**Given entries**
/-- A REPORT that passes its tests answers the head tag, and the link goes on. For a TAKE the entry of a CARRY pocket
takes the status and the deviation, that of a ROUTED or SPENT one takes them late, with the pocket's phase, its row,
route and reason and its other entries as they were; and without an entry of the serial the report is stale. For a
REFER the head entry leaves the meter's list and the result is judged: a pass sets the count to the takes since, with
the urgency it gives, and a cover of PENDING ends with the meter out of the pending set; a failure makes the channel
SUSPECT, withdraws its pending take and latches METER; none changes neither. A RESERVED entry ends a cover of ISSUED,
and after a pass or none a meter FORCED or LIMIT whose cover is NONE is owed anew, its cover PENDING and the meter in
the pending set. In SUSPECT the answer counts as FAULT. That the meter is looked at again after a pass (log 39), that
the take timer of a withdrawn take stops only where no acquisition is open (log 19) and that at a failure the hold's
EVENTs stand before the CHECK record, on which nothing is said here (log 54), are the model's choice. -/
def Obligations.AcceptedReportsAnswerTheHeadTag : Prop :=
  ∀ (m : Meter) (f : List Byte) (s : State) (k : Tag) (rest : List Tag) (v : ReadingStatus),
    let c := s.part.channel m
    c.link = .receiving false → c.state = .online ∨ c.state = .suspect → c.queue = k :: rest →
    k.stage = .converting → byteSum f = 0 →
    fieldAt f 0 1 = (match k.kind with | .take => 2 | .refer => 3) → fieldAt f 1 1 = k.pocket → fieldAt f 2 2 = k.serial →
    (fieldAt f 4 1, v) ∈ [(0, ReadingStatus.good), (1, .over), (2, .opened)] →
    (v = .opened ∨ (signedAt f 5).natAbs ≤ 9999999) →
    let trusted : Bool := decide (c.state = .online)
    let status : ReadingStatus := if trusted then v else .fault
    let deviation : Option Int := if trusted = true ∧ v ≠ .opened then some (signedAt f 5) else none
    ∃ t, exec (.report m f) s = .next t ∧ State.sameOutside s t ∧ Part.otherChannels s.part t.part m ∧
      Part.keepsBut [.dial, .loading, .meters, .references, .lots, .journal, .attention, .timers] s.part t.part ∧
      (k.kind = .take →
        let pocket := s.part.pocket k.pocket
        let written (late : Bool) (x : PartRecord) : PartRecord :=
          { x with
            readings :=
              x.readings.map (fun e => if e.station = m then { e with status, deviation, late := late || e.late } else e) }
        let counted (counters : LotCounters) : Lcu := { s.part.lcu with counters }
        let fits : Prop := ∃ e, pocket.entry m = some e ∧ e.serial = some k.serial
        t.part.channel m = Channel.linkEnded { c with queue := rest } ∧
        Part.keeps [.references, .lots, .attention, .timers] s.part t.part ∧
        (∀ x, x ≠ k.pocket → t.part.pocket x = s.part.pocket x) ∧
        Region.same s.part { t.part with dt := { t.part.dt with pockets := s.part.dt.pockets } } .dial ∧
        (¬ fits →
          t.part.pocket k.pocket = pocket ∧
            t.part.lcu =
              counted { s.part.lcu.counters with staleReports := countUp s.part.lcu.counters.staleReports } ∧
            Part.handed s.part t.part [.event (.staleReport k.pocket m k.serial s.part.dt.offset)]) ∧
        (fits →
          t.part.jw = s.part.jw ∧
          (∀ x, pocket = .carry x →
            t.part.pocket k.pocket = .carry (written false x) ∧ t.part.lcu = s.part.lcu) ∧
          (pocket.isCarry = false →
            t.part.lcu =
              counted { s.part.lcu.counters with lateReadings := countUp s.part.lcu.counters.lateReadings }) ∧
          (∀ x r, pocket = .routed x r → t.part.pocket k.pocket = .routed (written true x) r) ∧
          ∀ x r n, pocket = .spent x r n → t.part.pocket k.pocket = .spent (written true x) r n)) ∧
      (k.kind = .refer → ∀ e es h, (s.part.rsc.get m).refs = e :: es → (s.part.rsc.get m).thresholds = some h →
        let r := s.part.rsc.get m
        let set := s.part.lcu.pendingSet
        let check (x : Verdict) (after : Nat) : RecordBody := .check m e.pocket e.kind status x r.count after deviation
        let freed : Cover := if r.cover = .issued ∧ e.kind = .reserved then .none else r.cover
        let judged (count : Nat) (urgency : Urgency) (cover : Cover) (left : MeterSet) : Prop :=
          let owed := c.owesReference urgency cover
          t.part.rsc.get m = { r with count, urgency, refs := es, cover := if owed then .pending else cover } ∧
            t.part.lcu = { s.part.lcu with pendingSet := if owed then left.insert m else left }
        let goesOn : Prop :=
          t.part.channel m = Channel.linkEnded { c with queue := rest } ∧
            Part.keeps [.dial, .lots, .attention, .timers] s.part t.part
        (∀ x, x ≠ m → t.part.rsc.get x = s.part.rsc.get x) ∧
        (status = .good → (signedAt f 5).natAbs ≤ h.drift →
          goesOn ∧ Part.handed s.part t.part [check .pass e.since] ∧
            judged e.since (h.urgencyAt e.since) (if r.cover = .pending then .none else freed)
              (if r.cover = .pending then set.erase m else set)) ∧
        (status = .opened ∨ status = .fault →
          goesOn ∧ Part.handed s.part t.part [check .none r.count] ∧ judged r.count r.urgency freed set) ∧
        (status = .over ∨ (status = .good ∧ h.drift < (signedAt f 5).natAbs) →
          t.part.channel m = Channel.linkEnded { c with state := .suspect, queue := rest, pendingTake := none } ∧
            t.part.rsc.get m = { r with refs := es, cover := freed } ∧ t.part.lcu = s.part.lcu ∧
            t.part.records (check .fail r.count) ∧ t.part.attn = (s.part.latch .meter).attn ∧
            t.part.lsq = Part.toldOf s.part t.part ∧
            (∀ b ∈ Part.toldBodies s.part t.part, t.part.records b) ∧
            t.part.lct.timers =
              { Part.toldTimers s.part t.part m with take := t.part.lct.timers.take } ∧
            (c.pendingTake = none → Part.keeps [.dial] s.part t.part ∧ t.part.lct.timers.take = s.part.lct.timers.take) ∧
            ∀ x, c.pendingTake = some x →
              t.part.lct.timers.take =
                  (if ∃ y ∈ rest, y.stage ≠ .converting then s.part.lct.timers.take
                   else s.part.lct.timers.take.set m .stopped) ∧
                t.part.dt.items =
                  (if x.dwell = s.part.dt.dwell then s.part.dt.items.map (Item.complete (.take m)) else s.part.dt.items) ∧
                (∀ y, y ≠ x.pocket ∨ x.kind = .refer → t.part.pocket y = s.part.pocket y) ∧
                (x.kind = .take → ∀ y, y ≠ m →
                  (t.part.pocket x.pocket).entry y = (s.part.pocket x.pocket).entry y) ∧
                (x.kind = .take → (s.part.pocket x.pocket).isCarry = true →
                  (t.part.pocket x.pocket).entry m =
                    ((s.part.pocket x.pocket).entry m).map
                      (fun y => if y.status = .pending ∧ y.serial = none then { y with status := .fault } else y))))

**Problem to solve**
Taking the entries above, restate exactly those lines that fall between the line with "else s.part.lct.timers.take.set m" and the line with "(x.kind = .take → ∀", keeping both of those lines too.

**Final answer**
                   else s.part.lct.timers.take.set m .stopped) ∧
                t.part.dt.items =
                  (if x.dwell = s.part.dt.dwell then s.part.dt.items.map (Item.complete (.take m)) else s.part.dt.items) ∧
                (∀ y, y ≠ x.pocket ∨ x.kind = .refer → t.part.pocket y = s.part.pocket y) ∧
                (x.kind = .take → ∀ y, y ≠ m →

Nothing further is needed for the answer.